That is, we need to find $x_j$ so that for all $\delta x_j$ where $\sum\limits_{j=1}^nx_j\,\delta x_j=0$ and $\sum\limits_{j=1}^n\delta x_j=0$, we also have $\sum\limits_{j=1}^n\dfrac{\delta x_j}{x_j^2}=0$.

Orthogonality implies that there exist $a$ and $b$ so that for all $j$, $ax_j+b=x_j^{-2}$. Thus, $$ ax_j^3+bx_j^2-1=0\tag{1} $$ This implies there are only $3$ distinct values for $x_j$, say $v_1$, $v_2$, and $v_3$.
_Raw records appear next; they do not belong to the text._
/-- P0 from step 16: the message `80 03 04 01 4F 29`. -/
theorem test_mdmf_frame :
    answers (exec (.mdmfFrame [0x04, 0x01, 0x4F] 0x29) (syncAt 16))
      (fun t => t.st = .idle ∧ t.out.record = some { time := [], number := [0x4F], name := [] } ∧
        t.buf = cellsFrom 0 [0x80, 0x03, 0x04, 0x01, 0x4F, 0x29]) = true := by decide

/-! ### Cycles, sums and codes -/

/-- Y29, Y30. -/
theorem test_cycles_without_a_byte :
    answers (step { dataAt 10 [0x01] with input := [{ rst := true, verbose := true, inValid := true, inByte := 0x55 }] })
        (fun t => t.st = .idle ∧ t.run = 0 ∧ t.wr = 0 ∧ t.len = 0 ∧ t.remain = 0 ∧ t.out = Out.idle) = true ∧
      answers (step { dataAt 10 [0x01] with input := [{ rst := false, verbose := true, inValid := false, inByte := 0x55 }] })
        (fun t => t = dataAt 10 [0x01]) = true := by decide

/-- K9 and K11: a flipped bit is seen, two exchanged bytes are not. -/
theorem test_sum8 :
    sum8 [0x80, 0x03, 0x05, 0x01, 0x4F, 0x29] = 0x01 ∧ sum8 [0x80, 0x03, 0x01, 0x04, 0x4F, 0x29] = 0x00 := by decide

/-- S1's checksum byte. -/
theorem test_sender_checksum :
    senderChecksum [0x01, 0x08, 0x30, 0x31, 0x30, 0x32, 0x31, 0x32, 0x30, 0x30] = 0xE7 := by decide

/-- R11, R24, R112: the codes. -/
theorem test_codes :
    stCode .readingChecksum = 4 ∧ errCode .checksum = 1 ∧ errCode .decode = 2 ∧ traceCode .syncAcq = 1 ∧
      traceCode (.decodeErr 0 0 0) = 8 ∧ traceCode .recordOut = 9 := by decide

/-! ### Witnesses: a state and operands that meet each statement's hypotheses -/

theorem rest_idle : (idleAt 15).Rest := rest_of rfl (by decide)
theorem rest_sync : (syncAt 16).Rest := rest_of rfl (by decide)
theorem rest_sync_spent : (syncAt 1).Rest := rest_of rfl (by decide)
theorem rest_length : lengthState.Rest := rest_of rfl (by decide)
theorem rest_data : (dataAt 3 [0x04]).Rest := rest_of rfl (by decide)
theorem rest_data_last : (dataAt 3 [0x04, 0x01]).Rest := rest_of rfl (by decide)
theorem rest_checksum : (checksumAt [0x04, 0x01, 0x4F]).Rest := rest_of rfl (by decide)
theorem inv_walk : (walkAt [0x07, 0x01, 0x4F] 0 CallRecord.empty).Inv :=
  inv_of (w := { cur := 0, rem := 3, tag := 0x00, n := 0x00, record := CallRecord.empty }) rfl (by decide)
theorem inv_walk_end : (walkAt [0x07, 0x01, 0x4F] 3 CallRecord.empty).Inv :=
  inv_of (w := { cur := 3, rem := 0, tag := 0x00, n := 0x00, record := CallRecord.empty }) rfl (by decide)

theorem inv_walk_padding : (walkAt [0x07, 0x01, 0x4F, 0x09, 0x00] 3 CallRecord.empty).Inv :=
  inv_of (w := { cur := 3, rem := 2, tag := 0x00, n := 0x00, record := CallRecord.empty }) rfl (by decide)

theorem witness_SyncTypeStoresTypeByte : (syncAt 16).Rest ∧ (syncAt 16).st = .sync := ⟨rest_sync, rfl⟩

theorem witness_SyncOtherSpendsBudget :
    (1 ≤ (syncAt 1).hold ∧ (syncAt 1).hold = 1) ∧ (1 ≤ (syncAt 16).hold ∧ (syncAt 16).hold ≠ 1) := by decide

/-- The least and the greatest Length. -/
theorem witness_LenOkCapturesLength :
    lengthState.Rest ∧ lengthState.st = .readingLength ∧
      (1 ≤ (0x01 : Byte).toNat ∧ (0x01 : Byte).toNat ≤ lengthState.cfg.maxLen) ∧
      (1 ≤ (0xFF : Byte).toNat ∧ (0xFF : Byte).toNat ≤ lengthState.cfg.maxLen) :=
  ⟨rest_length, rfl, by decide, by decide⟩

theorem witness_DataStoresAndCounts :
    ((dataAt 3 [0x04]).Rest ∧ (dataAt 3 [0x04]).st = .readingData ∧ (dataAt 3 [0x04]).remain ≠ 1) ∧
      ((dataAt 3 [0x04, 0x01]).Rest ∧ (dataAt 3 [0x04, 0x01]).st = .readingData ∧
        (dataAt 3 [0x04, 0x01]).remain = 1) :=
  ⟨⟨rest_data, rfl, by decide⟩, ⟨rest_data_last, rfl, by decide⟩⟩

theorem witness_CksumComputesDecode :
    (checksumAt [0x04, 0x01, 0x4F]).Rest ∧ (checksumAt [0x04, 0x01, 0x4F]).st = .readingChecksum :=
  ⟨rest_checksum, rfl⟩
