/-- R152: `CK_READ` responds `CK_B` in bits 15:8 and `CK_A` in bits 7:0 and writes nothing. -/
def Obligations.CkReadRespondsPair : Prop :=
  decode 0x5000#16 = .ok .ckRead ∧
  (∀ s : State, s.Running → s.port = .m →
    ∃ v : BitVec 16, exec .ckRead s = .next
        { s with respM := s.respM ++ [.word v], streamM := s.streamM.tail } ∧
      v.toNat = 256 * s.ckB.toNat + s.ckA.toNat) ∧
  CommandExceptions 0x5 [.m] 0x0FFF

/-- R153 (which the spec derives from R150 and R151): the commands `CK_RESET` and one `CK_UPDATE` for each byte,
taken by port M step after step, leave the fold of the bytes in the pair, and the fold has the closed form. -/
def Obligations.ChecksumIsTheFold : Prop :=
  (∀ ab : Byte × Byte, checksumFold ab [] = ab) ∧
  (∀ (a b x : Byte) (xs : List Byte),
    checksumFold (a, b) (x :: xs) = checksumFold (a + x, b + a + x) xs) ∧
  (∀ (s : State) (xs : List Byte) (later : CommandStream) (rest : List Agent), s.Running →
    Host.Core.run core (xs.length + 1) (s.withCommandsM (.ckReset :: ckUpdateMany xs) later rest) =
      .next
        { s with
          ckA := (checksumFold (0, 0) xs).1, ckB := (checksumFold (0, 0) xs).2
          streamM := later, schedule := rest, port := .m }) ∧
  (∀ xs : List Byte,
    (checksumFold (0, 0) xs).1.toNat = (xs.map BitVec.toNat).sum % 256 ∧
    (checksumFold (0, 0) xs).2.toNat =
      ((List.range xs.length).map fun i => (xs.length - i) * (xs.getD i 0).toNat).sum % 256)

/-- R104, R156: the commands of `CK_FRAME` respond the checksum of the frame's class, id, length and payload. -/
def Obligations.CkFrameRespondsFrameChecksum : Prop :=
  ∀ (s : State) (cls id : Byte) (payload : List Byte) (cmds : List Instr) (later : CommandStream)
    (rest : List Agent), s.Running → ckFrame cls id payload = some cmds →
    ∃ t, Host.Core.run core cmds.length (s.withCommandsM cmds later rest) = .next t ∧
      t.streamM = later ∧ t.out = s.out ∧
      t.respM = s.respM ++
        [.word ((checksumFold (0, 0) (frameCovered cls id payload)).2 ++
          (checksumFold (0, 0) (frameCovered cls id payload)).1)] ∧
      (frameBytes cls id payload t.ckA t.ckB).length = 8 + payload.length

/-! ### TPOSE (42_plane_transposer.md) -/

/-- R170: `TP_SET_DIGIT`. -/
def Obligations.TpSetDigitWritesColumn : Prop :=
  (∀ (i : Index) (m : Byte), decode (0x6#4 ++ i ++ m) = .ok (.tpSetDigit i m)) ∧
  (∀ (i : Index) (m : Byte) (s : State), s.Running → s.port = .m →
    (1 ≤ i.toNat → i.toNat ≤ s.cfg.digits →
      ∃ (p : Fin 8) (pl : Vector Byte 8), s.cfg.perm[i.toNat - 1]? = some p ∧
        exec (.tpSetDigit i m) s = .next { s with plane := pl, streamM := s.streamM.tail } ∧
        ∀ k b : Fin 8, pl[k].getLsbD b.val =
          if b = p then m.getLsbD k.val else s.plane[k].getLsbD b.val) ∧
    (i.toNat = 0 ∨ s.cfg.digits < i.toNat →
      exec (.tpSetDigit i m) s = .next
        { s with faultCause := 4, faultPort := 1, faultWord := 0x6#4 ++ i ++ m })) ∧
  PortException 0x6 [.m]
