-- ==== Sys2Proof/Laws/Fields.lean ====
section
/-! SUPPORT. The fields of a word put together from its fields (30_encoding.md R91), the opcode of each command's word
and the ports it is accepted on (R95). -/

namespace Sys2Proof

theorem fieldOp_append_rest (x : BitVec 4) (y : BitVec 12) : fieldOp (x ++ y) = x :=
  BitVec.extractLsb'_append_eq_left

theorem fieldRest_append_rest (x : BitVec 4) (y : BitVec 12) : fieldRest (x ++ y) = y := by
  apply BitVec.eq_of_getLsbD_eq
  intro i hi
  simp only [fieldRest, BitVec.getLsbD_extractLsb', BitVec.getLsbD_append]
  simp [hi]

theorem fieldOp_append (x y : BitVec 4) (z : Byte) : fieldOp (x ++ y ++ z) = x := by
  apply BitVec.eq_of_getLsbD_eq
  intro i hi
  simp only [fieldOp, BitVec.getLsbD_extractLsb', BitVec.getLsbD_append]
  rw [if_neg (by omega), if_neg (by omega), show 12 + i - 8 - 4 = i by omega]
  simp [hi]

theorem fieldA_append (x y : BitVec 4) (z : Byte) : fieldA (x ++ y ++ z) = y := by
  apply BitVec.eq_of_getLsbD_eq
  intro i hi
  simp only [fieldA, BitVec.getLsbD_extractLsb', BitVec.getLsbD_append]
  simp [hi]

theorem fieldD_append (x y : BitVec 4) (z : Byte) : fieldD (x ++ y ++ z) = z := by
  apply BitVec.eq_of_getLsbD_eq
  intro i hi
  simp only [fieldD, BitVec.getLsbD_extractLsb', BitVec.getLsbD_append]
  simp [hi]

theorem fieldOp_append_sample (x : BitVec 4) (y : BitVec 2) (z : Sample) : fieldOp (x ++ y ++ z) = x := by
  apply BitVec.eq_of_getLsbD_eq
  intro i hi
  simp only [fieldOp, BitVec.getLsbD_extractLsb', BitVec.getLsbD_append]
  rw [if_neg (by omega), if_neg (by omega), show 12 + i - 10 - 2 = i by omega]
  simp [hi]

theorem fieldSample_append (x : BitVec 4) (y : BitVec 2) (z : Sample) :
    fieldSample (x ++ y ++ z) = z := by
  apply BitVec.eq_of_getLsbD_eq
  intro i hi
  simp only [fieldSample, BitVec.getLsbD_extractLsb', BitVec.getLsbD_append]
  simp [hi]

/-! The opcode of each command's word. -/

@[simp] theorem fieldOp_encode_qAppend (d : Byte) : fieldOp (encode (.qAppend d)) = 0x0#4 :=
  fieldOp_append _ _ _
@[simp] theorem fieldOp_encode_qPop : fieldOp (encode .qPop) = 0x1#4 := by decide
@[simp] theorem fieldOp_encode_qIsEmpty : fieldOp (encode .qIsEmpty) = 0x2#4 := by decide
@[simp] theorem fieldOp_encode_ckReset : fieldOp (encode .ckReset) = 0x3#4 := by decide
@[simp] theorem fieldOp_encode_ckUpdate (d : Byte) : fieldOp (encode (.ckUpdate d)) = 0x4#4 :=
  fieldOp_append _ _ _
@[simp] theorem fieldOp_encode_ckRead : fieldOp (encode .ckRead) = 0x5#4 := by decide
@[simp] theorem fieldOp_encode_tpSetDigit (i : Index) (m : Byte) :
    fieldOp (encode (.tpSetDigit i m)) = 0x6#4 := fieldOp_append _ _ _
@[simp] theorem fieldOp_encode_tpSetDigitBcd (i : Index) (v : Byte) :
    fieldOp (encode (.tpSetDigitBcd i v)) = 0x7#4 := fieldOp_append _ _ _
@[simp] theorem fieldOp_encode_tpClear : fieldOp (encode .tpClear) = 0x8#4 := by decide
@[simp] theorem fieldOp_encode_tpFlush : fieldOp (encode .tpFlush) = 0x9#4 := by decide
@[simp] theorem fieldOp_encode_tpInit : fieldOp (encode .tpInit) = 0xA#4 := by decide
@[simp] theorem fieldOp_encode_tpShowNoSignal (t : Byte) :
    fieldOp (encode (.tpShowNoSignal t)) = 0xB#4 := fieldOp_append _ _ _
@[simp] theorem fieldOp_encode_maSample (r : Sample) : fieldOp (encode (.maSample r)) = 0xC#4 :=
  fieldOp_append_sample _ _ _
@[simp] theorem fieldOp_encode_reservedD (x : BitVec 12) : fieldOp (encode (.reservedD x)) = 0xD#4 :=
  fieldOp_append_rest _ _
@[simp] theorem fieldOp_encode_reservedE (x : BitVec 12) : fieldOp (encode (.reservedE x)) = 0xE#4 :=
  fieldOp_append_rest _ _
@[simp] theorem fieldOp_encode_reservedF (x : BitVec 12) : fieldOp (encode (.reservedF x)) = 0xF#4 :=
  fieldOp_append_rest _ _

/-! The ports of each opcode (R95). -/

@[simp] theorem opcodePorts_0 : opcodePorts 0x0#4 = [.p] := rfl
@[simp] theorem opcodePorts_1 : opcodePorts 0x1#4 = [.m] := rfl
@[simp] theorem opcodePorts_2 : opcodePorts 0x2#4 = [.p, .m] := rfl
@[simp] theorem opcodePorts_3 : opcodePorts 0x3#4 = [.m] := rfl
@[simp] theorem opcodePorts_4 : opcodePorts 0x4#4 = [.m] := rfl
@[simp] theorem opcodePorts_5 : opcodePorts 0x5#4 = [.m] := rfl
@[simp] theorem opcodePorts_6 : opcodePorts 0x6#4 = [.m] := rfl
@[simp] theorem opcodePorts_7 : opcodePorts 0x7#4 = [.m] := rfl
@[simp] theorem opcodePorts_8 : opcodePorts 0x8#4 = [.m] := rfl
@[simp] theorem opcodePorts_9 : opcodePorts 0x9#4 = [.m] := rfl
@[simp] theorem opcodePorts_A : opcodePorts 0xA#4 = [.m] := rfl
@[simp] theorem opcodePorts_B : opcodePorts 0xB#4 = [.m] := rfl
@[simp] theorem opcodePorts_C : opcodePorts 0xC#4 = [.s] := rfl
@[simp] theorem opcodePorts_D : opcodePorts 0xD#4 = [.p, .m, .s] := rfl
@[simp] theorem opcodePorts_E : opcodePorts 0xE#4 = [.p, .m, .s] := rfl
@[simp] theorem opcodePorts_F : opcodePorts 0xF#4 = [.p, .m, .s] := rfl

end Sys2Proof
end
The equations $\sum\limits_{j=1}^nx_j^2=n$ and $\sum\limits_{j=1}^nx_j=k$ imply that $$ \begin{bmatrix} v_1^2&v_2^2&v_3^2\\ v_1&v_2&v_3\\ 1&1&1 \end{bmatrix} \begin{bmatrix} m_1\\m_2\\m_3 \end{bmatrix} = \begin{bmatrix} n\\k\\n \end{bmatrix}\tag{2} $$ where $m_1$, $m_2$, and $m_3$ are the counts of each value.

Since the coefficient of $x_j$ in $(1)$ is $0$ (and the constant term is not $0$), Vieta's Formulas say that $$ \frac1{v_1}+\frac1{v_2}+\frac1{v_3}=0\tag{3} $$ This means that, for an interior critical point, one of the $v_j$ must be negative. Thus, the critical point must be on an edge. Let's consider the edge where $m_3=0$. In that case, we have $$ \begin{bmatrix} v_1^2&v_2^2\\ v_1&v_2\\ 1&1 \end{bmatrix} \begin{bmatrix} m_1\\m_2 \end{bmatrix} = \begin{bmatrix} n\\k\\n \end{bmatrix}\tag{4} $$ Let $m_1=m$, then the bottom equation implies $m_2=n-m$.

Let $v_1=v$, then the middle equation implies $v_2=\frac{k-mv}{n-m}$.

The top equation implies $$ \begin{align} &mv^2+(n-m)\left(\frac{k-mv}{n-m}\right)^2=n\\ &\implies mnv^2-2kmv+(mn+k^2-n^2)=0\tag{5} \end{align} $$ We can solve $(5)$ for $v$: $$ v=\frac{km\pm\sqrt{m(n-m)(n^2-k^2)}}{mn}\tag{6} $$ Using $(6)$, we get $$ \begin{align} &\frac mv+\frac{(n-m)^2}{k-mv}\\ &=\frac{nm^2}{km\pm\sqrt{m(n-m)(n^2-k^2)}}+\frac{n(n-m)^2}{k(n-m)\mp\sqrt{m(n-m)(n^2-k^2)}}\tag{7} \end{align} $$ Note that $(7)$ gives the same result if we use the upper choice of $\pm$ and $\mp$ as when we use the lower choice and substitute $m\mapsto n-m$. Thus, we can choose the $+$ in each $\pm$ and the $-$ in each $\mp$.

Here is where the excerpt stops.